15th Finance commission (FC) which is about to make recommendations for the 5 years (2020-2025). These are some suggestions for them.

What were their problems?

  • Dilution of the original mandate of equalising opportunities for every citizen by ensuring uniform public services.
  • Reluctant to rock the boat and lose credibility by doing anything very different.
  • Average Indian continued to suffer from poor public services.

What had the past FCs’ done?

  • The 12th FC had the most success with a combination of carrots and sticks — debt restructuring conditional on acceptance of State-level Fiscal Responsibility and Budget Management (FRBM) legislation.
  • The 13th FC introduced incentive payments but since capacity constraints prevented some States from utilising them.
  • The14th FCs shifted to payments towards capacity building. Data is required on what worked.

What are the major issues?

  • Independence vs. uniformity for States.
  • The public services are poor because the facilities tend to cut to match the funds available, rather than raising funds to provide a uniform level of services.
  • There are no limitations on imposing conditions on grants in aid of revenue and in CSS.
  • States delay giving the final urban status to rapidly growing census towns because of tax and municipal service provision issues.
  • Tax share is regarded as a right, so the States resist conditionality in devolution.

What can be solution?

  • Richer States or those with competitive own schemes may want to opt out of CSS.
  • They could be given the choice, conditional on outcomes being above a threshold which encourages healthy competition in schemes.
  • Appropriate compensation in devolution could be on the basis of quality adjusted least cost schemes.
  • A rich database is needed, also for other TORs such as 3 and 7 on assessing revenues and needs.
  • NITI Aayog has long been ranking States on various criteria which can be used as a database.
  • A research suggests that incentives work but intergovernmental transfers, given tax capacity, have a negative association with tax effort of States which should be concentrated on.

What changes can be made to the current system?

  • Setting up of Permanent Fiscal Council to make them responsible for conditional data-based fund devolution to States.
  • Revival of Inter-State Council to get participation and feedback from States for a vibrant fiscal federation, so that the sanctioning delays may also reduce.
  • The taking over of erstwhile Planning Commission functions by central ministries, has created resentment among States.

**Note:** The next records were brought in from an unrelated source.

/-- A next state of each of the six commands, for the statements about a command that answers one. -/
theorem every_command_answers :
    (∃ t, exec .reset unseededState = .next t) ∧ (∃ t, exec (.accb 0x80) (seededState 0x80) = .next t) ∧
    (∃ t, exec (.accbuf ⟨true, 0xFFFE⟩ 4) (seededState 0xFF) = .next t) ∧ (∃ t, exec .value unseededState = .next t) ∧
    (∃ t, exec (.calculate ⟨true, 0xFFFE⟩ 4) unseededState = .next t) ∧
    (∃ t, exec (.verify ⟨false, 0xBEEF⟩ 65535 0xFF) unseededState = .next t) :=
  ⟨⟨_, rfl⟩, ⟨_, rfl⟩, next_of_isNext (by decide), ⟨_, rfl⟩, next_of_isNext (by decide), next_of_isNext (by decide)⟩

theorem witness_OnlyResetSeeds :
    (∃ t, exec .reset unseededState = .next t) ∧ (Instr.accb 0x80 ≠ .reset ∧ ∃ t, exec (.accb 0x80) (seededState 0x80) = .next t) ∧
    (∃ t, step (issuing unseededState 0x100000000000) = .next t) :=
  ⟨⟨_, rfl⟩, ⟨by decide, _, rfl⟩, next_of_isNext (by decide)⟩

theorem witness_AccWriters : ∃ t, exec (.accbuf ⟨true, 0x0100⟩ 3) (seededState 0xFF) = .next t ∧ t.acc ≠ (seededState 0xFF).acc :=
  ⟨_, rfl, by decide⟩

theorem witness_BlockNeverWritesMemory :
    (∃ t, exec (.accbuf ⟨true, 0x0100⟩ 3) (seededState 0xFF) = .next t) ∧
    (∃ t, step (issuing (seededState 0xFF) 0x380000030100) = .next t) ∧
    (∀ a b rest, (issuing (seededState 0xFF) 0x380000030100).stream ≠ .store a b :: rest) :=
  ⟨⟨_, rfl⟩, next_of_isNext (by decide), fun _ _ _ h => by cases h⟩

theorem witness_CommandFrames :
    (∃ t, exec .reset unseededState = .next t) ∧ (∃ t, exec (.accb 0x80) (seededState 0x80) = .next t) ∧
    (∃ t, exec (.accbuf ⟨true, 0xFFFE⟩ 4) (seededState 0xFF) = .next t) ∧ (∃ t, exec .value unseededState = .next t) ∧
    (∃ t, exec (.calculate ⟨true, 0xFFFE⟩ 4) unseededState = .next t) ∧
    (∃ t, exec (.verify ⟨false, 0xBEEF⟩ 65535 0xFF) unseededState = .next t) := every_command_answers

theorem witness_WhichCommandsRespond : ∃ t, exec (.verify ⟨false, 0xBEEF⟩ 65535 0xFF) unseededState = .next t :=
  every_command_answers.2.2.2.2.2

theorem witness_ExactReadsInOrder : ∃ t, exec (.accbuf ⟨true, 0xFFFE⟩ 4) (seededState 0xFF) = .next t := every_command_answers.2.2.1

/-- A memory that differs at 0x0103, just past the sequence. -/
theorem witness_OnlyReadBytesMatter : writeCells sampleMem 0x0103 0x09 ≠ (seededState 0xFF).mem ∧
    ∀ e ∈ commandReads (seededState 0xFF) (.accbuf ⟨true, 0x0100⟩ 3),
      readCells (writeCells sampleMem 0x0103 0x09) e.1.toNat = readCells (seededState 0xFF).mem e.1.toNat := by
  refine ⟨by decide, ?_⟩
  rw [show commandReads (seededState 0xFF) (.accbuf ⟨true, 0x0100⟩ 3) = [(0x0100, 0x01), (0x0101, 0x02), (0x0102, 0x03)] from rfl]
  simp [readCells, writeCells, consCell, sampleMem, unlistedByte, seededState, unseededState]

theorem witness_StatelessIgnoresAcc : (∃ t, exec (.calculate ⟨true, 0xFFFE⟩ 4) unseededState = .next t) ∧
    (∃ t, exec (.verify ⟨true, 0x0100⟩ 3 0x05) unseededState = .next t) :=
  ⟨next_of_isNext (by decide), next_of_isNext (by decide)⟩

theorem witness_UnseededAccIsUnobservable : hiddenAccOnly unseededState { unseededState with acc := 0xFF } ∧
    unseededState ≠ { unseededState with acc := 0xFF } := ⟨⟨rfl, fun h => by cases h⟩, by decide⟩

theorem witness_ClosedForm : unseededState.admits = .everywhere ∧
    Instr.reset ∉ [Instr.accb 0x01, .value, .accbuf ⟨true, 0xFFFE⟩ 4, .calculate ⟨false, 0⟩ 5] ∧
    (seededState 0x10).admits = .everywhere ∧ (seededState 0x10).seeded = true := by decide

theorem witness_CalcEqualsManualSequence : unseededState.admits = .everywhere ∧
    (∀ i ∈ [Instr.accb 0x01, .accbuf ⟨true, 0x0101⟩ 2], isAccumulate i = true) ∧
    [Instr.accb 0x01, .accbuf ⟨true, 0x0101⟩ 2].flatMap (addedBytes unseededState) =
      addedBytes unseededState (.accbuf ⟨true, 0x0100⟩ 3) := by decide

theorem witness_BatchInvariance : (seededState 0x05).admits = .everywhere ∧ (seededState 0x05).seeded = true ∧
    (∀ i ∈ [Instr.accb 0x01, .accbuf ⟨true, 0x0101⟩ 2], isAccumulate i = true) ∧
    (∀ i ∈ [Instr.accbuf ⟨true, 0x0100⟩ 3, .accbuf ⟨false, 0⟩ 9], isAccumulate i = true) ∧
    [Instr.accb 0x01, .accbuf ⟨true, 0x0101⟩ 2].flatMap (addedBytes (seededState 0x05)) =
      [Instr.accbuf ⟨true, 0x0100⟩ 3, .accbuf ⟨false, 0⟩ 9].flatMap (addedBytes (seededState 0x05)) := by decide

/-- Both clauses at the largest length, and parts that together are longer than one CALC. -/
theorem witness_SplitAccumulation : unseededState.admits = .everywhere ∧ 65535 + 0 ≤ 65535 ∧
    (∀ n ∈ [65535, 65535], n ≤ 65535) ∧ (∀ n ∈ [65534, 0, 1], n ≤ 65535) ∧ [65534, 0, 1].sum ≤ 65535 := by decide

theorem witness_NoDataAccumulatesNothing : (Handle.present ⟨false, 0xFFFF⟩ = false ∨ (65535 : Len) = 0) ∧
    (Handle.present ⟨true, 0xFFFF⟩ = false ∨ (0 : Len) = 0) := by decide

/-- 256 bytes 0x01 from 0x1000. -/
def onesMem : List Host.Cell := (List.range 256).map (fun i => (0x1000 + i, 0x01))

theorem witness_OverflowWraps : (seededState 0xFF).seeded = true ∧ (0x01 : Byte).toNat % 2 = 1 ∧ 0 < 256 ∧
    256 * (0x01 : Byte).toNat % 256 = 0 ∧ { unseededState with mem := onesMem }.admits = .everywhere ∧
    dataBytes { unseededState with mem := onesMem } 0x1000 256 = List.replicate 256 0x01 := by
  refine ⟨rfl, rfl, by decide, rfl, rfl, by decide +kernel⟩

theorem witness_ConcreteScenarios : unseededState.admits = .everywhere ∧
    dataBytes unseededState 0x0200 3 = [0x00, 0x00, 0x00] ∧ dataBytes unseededState 0x0100 3 = [0x01, 0x02, 0x03] := by decide

theorem witness_VerifyIsCalcCompared : ∃ t, exec (.calculate ⟨true, 0xFFFE⟩ 4) unseededState = .next t :=
  next_of_isNext (by decide)

/-- The bytes 30 40 and, in another memory, 40 30. -/
theorem witness_OrderIndependence : unseededState.admits = .everywhere ∧ (seededState 0x05).admits = .everywhere ∧
    (addedBytes (seededState 0x05) (.accbuf ⟨true, 0x0000⟩ 2)).Perm
      (addedBytes { seededState 0x05 with mem := [(0x0300, 0x40), (0x0301, 0x30)] } (.accbuf ⟨true, 0x0300⟩ 2)) ∧
    (seededState 0x05).seeded = true := ⟨rfl, rfl, by decide, rfl⟩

What changes can be made in the 15th FC?

  • Improving the level and uniformity of public services can be a lens to look at the terms of reference (TOR) of the 15th FC.
  • It could give funds conditional on implementing devolution to the third tier, with payments made for improvements in rather than for levels of services provided.
  • The CSS can be rationalised and clubbed further.
  • Money paid could be partly replaced by well-targeted central direct benefit transfer (DBT) to individuals.
  • Economies of scale from pooling and coordination efficiencies may reduce costs in health and education.
  • Although now there is GST, user charges are a major area where States still have to make efforts.
  • Ring fencing productive expenditure could also raise revenue effort.
  • An award in line with broad principles of justice would generate less resistance.

How to reduce the States’ debt (TOR 2)?

  • Safeguarding of expenditure that creates future income.
  • Encouraging higher growth brings down debt ratios as growth rates normally exceed interest rates on catch-up growth paths.
  • Rise in revenue deficit decreases growth and therefore slows reduction in debt ratios.
  • There are plans to increase the market discipline on States further by releasing more high frequency data on State finances to enhance rating.
  • Expenditures are cut (often developmental and capital expenditures).
  • Incentives must also protect the quality of expenditure.